On Broadway and Off Broadway, she appeared in numerous major roles from her 1945 Broadway debut in “It’s a Gift” to her last role 52 years later as Fonsia opposite Charles Durning in “The Gin Game.” Her Tony Awards came for her performances in “I Am a Camera” (1952), “The Lark” (1956), “Forty Carats” (1969), “The Last of Mrs. Lincoln” (1973) and “The Belle of Amherst” (1977).
But if she wasn’t playing a role on Broadway or Off Broadway, Harris took to the road. The New York Times’ Maureen Dowd once affectionately called her “a theatrical dinosaur” for her determination to tour the country in her biographical stage portraits and in road companies for “Driving Miss Daisy” and many other plays.
“I’m of the opinion that you always follow the work,” Harris once said. She also just plain liked living out of a suitcase. “It goes like the wind, there’s so much to do,” she said of her time on the road.
Besides “The Belle of Amherst,” she toured almost a year as Daisy Werthan in Alfred Uhry’s “Driving Miss Daisy,” and she also was Leticia (Lettice) Douffet in “Lettice and Lovage,” Fonsia in “The Gin Game” and Carrie in “Fossils” in various regional productions.
It was while performing in “Fossils” in May 2001 in Chicago that Harris had a stroke.
The following year, she was honored in a tribute at New York City’s Lincoln Center. Though her speech was impaired, she found the words to thank those gathered to sing her praises: “I love you. I love you. I love you.”
Julia Ann Harris was born Dec. 2, 1925, in Grosse Point Park, Mich., the middle child and only girl of three. Her father was an investment banker whose avocation was mammalogy — he was assistant curator at the University of Michigan’s Museum of Zoology; her mother had trained to be a nurse.
Both loved the theater and began taking their children to performances in Detroit when they were children. Harris later recalled that once she saw Ethel Waters, with whom she would later star in the stage and film versions of “The Member of the Wedding.”
“Even today I can picture, clear as day, and even hear in my mind, Ethel Waters singing ‘Taking a Chance on Love’ in ‘Cabin in the Sky,’” Harris wrote in her 1971 book, “Julie Harris Talks to Young Actors,” written with Barry Tarshis.
As a teenager, Harris had a gift for mimicry and, like many girls her age, she was star-struck, keeping scrapbooks of movie stars and seeing every movie she could — she said she saw “Gone With the Wind” nine times.

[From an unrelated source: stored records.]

-- ==== Sys2Proof/Machine/HostInterface.lean ====
section
/-! DEFINITION. The host's side (spec/00_scope.md R10 to R15, spec/70_reset_and_hazards.md R191 to R198,
spec/60_exceptions.md R180 to R184): load, start, abort, what a `ConIn` is answered, the exit status, and a run as a
sequence of events of the core and the host. -/

namespace Sys2Proof.Machine

/-! ## Loading (70 R193 to R197) -/

/-- An image file: its bytes, or `none` if it is missing or cannot be read (70 R196). -/
abbrev ImageFile := Option (List Byte)

/-- The big-endian words of a file; `none` if a last word is cut in half (70 R194, R196). -/
def wordsOfBytes : List Byte → Option (List Word)
  | [] => some []
  | [_] => none
  | hi :: lo :: bs => (wordsOfBytes bs).map (fun ws => (hi ++ lo) :: ws)

/-- The words, stored contiguously from `a` (70 R195). -/
def storeWords : List Word → Word → Mem → Mem
  | [], _, m => m
  | w :: ws, a, m => storeWords ws (a + 1) (m.write a w)

/-- `load(origin, words)`: plain stores from the origin, then the entry pc (00 R10; 70 R195, R197); an image that would
pass 0xFFFF is a LoadError (70 R196, D14). -/
def State.loadWords (s : State) (origin : Word) (ws : List Word) : Result :=
  if ws.length > 65536 - origin.toNat then .fault (.loadError .pastEnd)
  else .next { s with mem := storeWords ws origin s.mem, pc := origin }

/-- Load one image file, before the start only (00 R10; 70 R193 to R197). -/
def State.loadImage (s : State) (f : ImageFile) : Result :=
  if s.started then .refused .hostCallUnavailable
  else match f with
  | none => .fault (.loadError .missingOrUnreadable)
  | some [] => .fault (.loadError .noOrigin)
  | some [_] => .fault (.loadError .noOrigin)
  | some (hi :: lo :: bs) =>
    match wordsOfBytes bs with
    | none => .fault (.loadError .oddLength)
    | some ws => s.loadWords (hi ++ lo) ws

/-- `start()`, once (00 R11). -/
def State.start (s : State) : Result :=
  if s.started then .refused .hostCallUnavailable else .next { s with started := true }

/-- `abort()`: only `run` changes (00 R15, 60 R181). -/
def State.abort (s : State) : Result :=
  if s.enabled then .next (s.setRun .aborted) else .refused .hostCallUnavailable

/-- The host fixes one more answer to a later `ConIn` (00 R14; log 6). -/
def State.answer (s : State) (a : Option Byte) : State := { s with answers := s.answers ++ [a] }

/-! ## Runs (70 R191) -/

/-- What can happen next: a step of the core or an act of the host. -/
inductive Event where
  | core
  | load (f : ImageFile)
  | start
  | abort
  | answer (a : Option Byte)
  deriving DecidableEq, Repr

/-- One event. -/
def act (e : Event) (s : State) : Result :=
  match e with
  | .core => step s
  | .load f => s.loadImage f
  | .start => s.start
  | .abort => s.abort
  | .answer a => .next (s.answer a)

/-- Events in order, up to the first fault (LoadError) or refusal (a host call that is not available). -/
def runEvents : List Event → State → Result
  | [], s => .next s
  | e :: es, s =>
    match act e s with
    | .next t => runEvents es t
    | .fault r => .fault r
    | .refused r => .refused r

/-- Load one or more images in order, then start (70 R191, R193). -/
def State.boot (s : State) (first : ImageFile) (more : List ImageFile) : Result :=
  runEvents ((first :: more).map .load ++ [.start]) s

/-- `n` steps of the core. Every step answers a next state (no instruction faults or is refused). -/
def steps (n : Nat) (s : State) : Result := runEvents (List.replicate n .core) s

/-! ## Status (00 R12, 60 R183) -/

/-- What the spec says of the process's exit status. -/
inductive ExitStatus where
  | code (n : Nat)   -- this number
  | nonZero          -- a number the spec does not give, but not zero
  | unstated         -- the spec gives nothing
  | notEnded         -- the run has not ended
  deriving DecidableEq, Repr

/-- The exit status of a run in state `s` (60 R183): zero after HALT, `BADOP_STATUS` after a BadOpcode; after an abort it
is the host's own, and after BAD_TRAP the spec gives none (log 14). -/
def State.exitStatus (s : State) : ExitStatus :=
  match s.run with
  | .running => .notEnded
  | .halted .haltTrap => .code 0
  | .halted (.badOpcode _ _) => .code s.cfg.badopStatus
  | .halted (.badTrap _ _) => .unstated
  | .aborted => .unstated

/-- The exit status of a launch: non-zero after a LoadError (60 R162, R183). -/
def launchStatus : Result → ExitStatus
  | .next s => s.exitStatus
  | .fault (.loadError _) => .nonZero
  | .refused _ => .unstated

end Sys2Proof.Machine
end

One of her first roles in drama class was in “The Juggler of Notre Dame,” for which she received high praise.
“This was a new experience,” she wrote in her book on acting. Used to being criticized for being too thin or not good enough in her studies, she felt overwhelmed by the praise.
“It was as if, after all those years, I’d discovered a secret power,” she said. “I wasn’t sure exactly what this power was, but I certainly wasn’t going to let it get away from me.”

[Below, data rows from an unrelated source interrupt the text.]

/-- A last cell whose low byte is zero, and one whose high byte alone is. -/
theorem witness_PutspWritesThePackedString :
    (InRoutine (.putsp 0x4000 .low) (packed 0x4300) ∧ (packed 0x4300).cfg.trapReadPolls = false ∧
      (∀ k < 1, ((packed 0x4300).cell (0x4000 + BitVec.ofNat 16 k)).setWidth 8 ≠ 0#8 ∧
        ((packed 0x4300).cell (0x4000 + BitVec.ofNat 16 k) >>> 8).setWidth 8 ≠ 0#8) ∧
      ((packed 0x4300).cell (0x4000 + BitVec.ofNat 16 1)).setWidth 8 = 0#8) ∧
    (InRoutine (.putsp 0x4000 .low) (packed 0x43) ∧ (packed 0x43).cfg.trapReadPolls = false ∧
      (∀ k < 1, ((packed 0x43).cell (0x4000 + BitVec.ofNat 16 k)).setWidth 8 ≠ 0#8 ∧
        ((packed 0x43).cell (0x4000 + BitVec.ofNat 16 k) >>> 8).setWidth 8 ≠ 0#8) ∧
      ((packed 0x43).cell (0x4000 + BitVec.ofNat 16 1) >>> 8).setWidth 8 = 0#8) :=
  ⟨⟨⟨rfl, rfl⟩, rfl, by decide, by decide⟩, ⟨⟨rfl, rfl⟩, rfl, by decide, by decide⟩⟩

/-- Every cell listed, with the value `v`. -/
def fullMem (v : Word) : Mem := (List.range' 0 65536).map (fun k => (k, v))

theorem fullMem_read (v a : Word) : (fullMem v).read a = v := by
  have h : ∀ n i, i ≤ a.toNat → a.toNat < i + n → memGet ((List.range' i n).map (fun k => (k, v))) a.toNat = v := by
    intro n
    induction n with
    | zero => intro i h1 h2; omega
    | succ n ih =>
      intro i h1 h2
      simp only [List.range'_succ, List.map_cons, memGet]
      split
      · rfl
      · exact ih (i + 1) (by omega) (by omega)
  exact h 65536 0 (Nat.zero_le _) (by simpa using a.isLt)

/-- Every cell 0x4141 and the engine in `t`. -/
def endless (t : TrapEngine) : State := { inTe (at_ 0x3001 [] []) t with mem := fullMem 0x4141 }

theorem witness_UnterminatedStringNeverCompletes :
    (InRoutine (.puts 0) (endless (.puts 0)) ∧ (endless (.puts 0)).cfg.trapReadPolls = false ∧
      ∀ a, (endless (.puts 0)).cell a ≠ 0) ∧
    (InRoutine (.putsp 0 .low) (endless (.putsp 0 .low)) ∧ (endless (.putsp 0 .low)).cfg.trapReadPolls = false ∧
      ∀ a, ((endless (.putsp 0 .low)).cell a).setWidth 8 ≠ 0#8 ∧
        ((endless (.putsp 0 .low)).cell a >>> 8).setWidth 8 ≠ 0#8) := by
  refine ⟨⟨⟨rfl, rfl⟩, rfl, fun a => ?_⟩, ⟨⟨rfl, rfl⟩, rfl, fun a => ?_⟩⟩
  · rw [State.cell, endless, fullMem_read]; decide
  · rw [State.cell, endless, fullMem_read]; decide

theorem witness_UnterminatedString_poll_ends :
    let s := answers (polling (inTe (at_ 0 [] []) (.puts 0xFE00))) [none]
    s.cfg.trapReadPolls = true ∧ s.cfg.kbsrIdle = 0 ∧ s.conIn.1 = none ∧ InRoutine (.puts s.cfg.kbsrAddr) s :=
  ⟨rfl, rfl, rfl, rfl, rfl⟩

theorem witness_ReservedOpcodesAreFatal : defaultConfig.wf ∧
    opcodeBits 0x8FFF = defaultConfig.opcodeOf.rti ∧ opcodeBits 0xDFFF = defaultConfig.opcodeOf.res := by decide

theorem witness_OnlyTheseWriteCond :
    (shows (exec (.lea 0 0) (at_ 0 [] [])) (fun _ => true) = true ∧ destOf (.lea 0 0) = some 0) ∧
    (shows (exec (.trap 0x30) (at_ 0 [] [])) (fun _ => true) = true ∧ destOf (.trap 0x30) = none) := by decide

theorem witness_OnlyBranchReadsCond :
    (∀ nzp off, Instr.ldi 0 0 ≠ .br nzp off) ∧ destOf (.ldi 0 0) ≠ none ∧
    shows (exec (.ldi 0 0) (at_ 0 [] [])) (fun _ => true) = true := ⟨nofun, by decide⟩

theorem witness_RegisterReadsAndWritesAreTheTables :
    ((2 : Reg) ∉ readRegs (.addReg 0 1 1) ∧ shows (exec (.addReg 0 1 1) (at_ 0 [] [])) (fun _ => true) = true) ∧
    shows (step (answers (inTe (at_ 0 [] []) .getc) [some 1])) (fun t => t.reg 0 != 0) = true := by decide

theorem witness_OnlyRoutinesEmitBytes :
    shows (step (inTe (at_ 0 [] []) .out)) (fun t => t.out != []) = true ∧
    shows (step (at_ 0 [] [])) (fun t => t.out == []) = true := by decide

/-- GETC, IN's read, PUTS and PUTSP at KBSR with polling reads, a fetch from KBSR, a load of KBSR. -/
theorem witness_OnlyPollsAndGetcAndInTakeInput : ∀ s ∈ [inTe (at_ 0 [] []) .getc, inTe (at_ 0 [] []) (.inPrompt 19),
      polling (inTe (at_ 0 [] []) (.puts 0xFE00)), polling (inTe (at_ 0 [] []) (.putsp 0xFE00 .high)),
      at_ 0xFE00 [] [], at_ 0xFDFF [] [(0xFDFF, 0x2000)]],
    shows (step (answers s [none])) (fun t => t.answers != (answers s [none]).answers) = true := by decide

theorem witness_InputMattersOnlyWhereItIsTaken :
    shows (step (answers (at_ 0 [] []) [some 1])) (fun t => t.answers == [some 1] && t.draws == 0) = true := by decide

/-- One word at the last address. -/
theorem witness_LoadPlacesTheWords : State.reset.started = false ∧
    wordsOfBytes [0x12, 0x34] = some [0x1234] ∧
    ((0xFF#8 ++ 0xFF#8 : Word)).toNat + [(0x1234 : Word)].length ≤ 65536 := by decide

theorem witness_LoadFailsExactlyWhenTruncated : State.reset.started = false := rfl

theorem witness_StartAfterLoading : ∃ s, State.reset.boot (some [0x40, 0, 0, 5]) [some [0x30, 0]] = .next s ∧
    (s.pc == 0x3000) = true := next_of_shows (by decide)

theorem witness_AbortStopsBetweenSteps : (inTe (at_ 0 [] []) (.halt 2)).started = true ∧
    (inTe (at_ 0 [] []) (.halt 2)).run = .running := by decide

theorem witness_ExitStatusOfARun : State.reset.cfg.wf ∧
    ((at_ 0 [] []).setRun (.halted .haltTrap)).run = .halted .haltTrap ∧
    ((at_ 0 [] []).setRun (.halted (.badOpcode 8 0))).run = .halted (.badOpcode 8 0) ∧
    ((at_ 0 [] []).setRun .aborted).run = .aborted ∧
    State.reset.started = false ∧ State.reset.loadImage none = .fault (.loadError .missingOrUnreadable) :=
  ⟨default_wf, rfl, rfl, rfl, rfl, rfl⟩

Harris attended Yale School of Drama for a time in the 1940s and also trained at the Perry-Mansfield School of Dance and Theatre and the Actors Studio.
She had several roles in Broadway plays before “The Member of the Wedding,” but she said that playing 12-year-old Frankie when she was twice that age “was really the beginning of everything big for me.”

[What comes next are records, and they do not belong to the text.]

-- ==== Sys2Proof/Machine/Detector.lean ====
section
/-!
DEFINITION. The frequency detector, 41_frequency_detector.md: FDET, TICK_F, and the detector effect of ZC_TOGGLE.
-/

namespace Sys2Proof.Machine

/-- FDET (41_frequency_detector.md R95). -/
def execFdet (s : State) : Result :=
  if s.tblValid || s.fdBusy || s.zcEn then .next s.refuse
  else .next { s with fdBusy := true, fdPhase := .awaitFalling }

/-- `complete(s)` (41_frequency_detector.md R103): the comparison is strict, equality selects 60 Hz. -/
def State.completeDetection (s : State) : State :=
  { s with
    tblSel := if s.fdCount.toNat > Config.fdThresh then .hz50 else .hz60
    tblValid := true
    fdBusy := false
    fdPhase := .awaitFalling }

/-- `fd_edge(s, lvl)` (41_frequency_detector.md R96), on the state before the step. -/
def State.detectorEdge (s : State) (lvl : Bool) : State :=
  if s.fdBusy then
    match s.fdPhase, lvl with
    | .awaitFalling, false => { s with fdCount := 0, fdPhase := .awaitRising }
    | .awaitRising, true => s.completeDetection
    | .awaitFalling, true => s
    | .awaitRising, false => s
  else s

/-- One more detector tick, saturating at 0xFFFF (41_frequency_detector.md R97). -/
def saturatingTick (c : BitVec 16) : BitVec 16 := if c = 0xFFFF then c else c + 1

/-- TICK_F (41_frequency_detector.md R97). -/
def execTickF (s : State) : Result :=
  if s.fdBusy && decide (s.fdPhase = .awaitRising) then .next { s with fdCount := saturatingTick s.fdCount }
  else .next s

end Sys2Proof.Machine
end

After she went on to play Frankie on screen in that well-regarded film, she had other wonderful moments in movies, including “East of Eden,” as Abra, the sensitive fiancée of Aron Trask, brother of James Dean’s character Cal.
But she was the first to acknowledge that her film career never really took off.
“I wish I had gotten bigger parts in the movies,” she told the Washington Post in 1988. “But I could never compete with the great beauties.”
She appeared frequently on television. Besides her role in “Knots Landing,” she had two series — the short-lived “Thicker Than Water” in 1973 and “The Family Holvak” in 1975 — and also made guest appearances in numerous series, TV movies and miniseries. She won two Emmys, for “Little Moon of Alban” (1959) and “Victoria Regina” (1962).
But Harris always returned to that “magical place” — the stage. She loved “that first moment when the curtain goes up.”
Harris was married and divorced three times. She had one son, Peter Alston Gurian.
Luther is a former Times staff writer.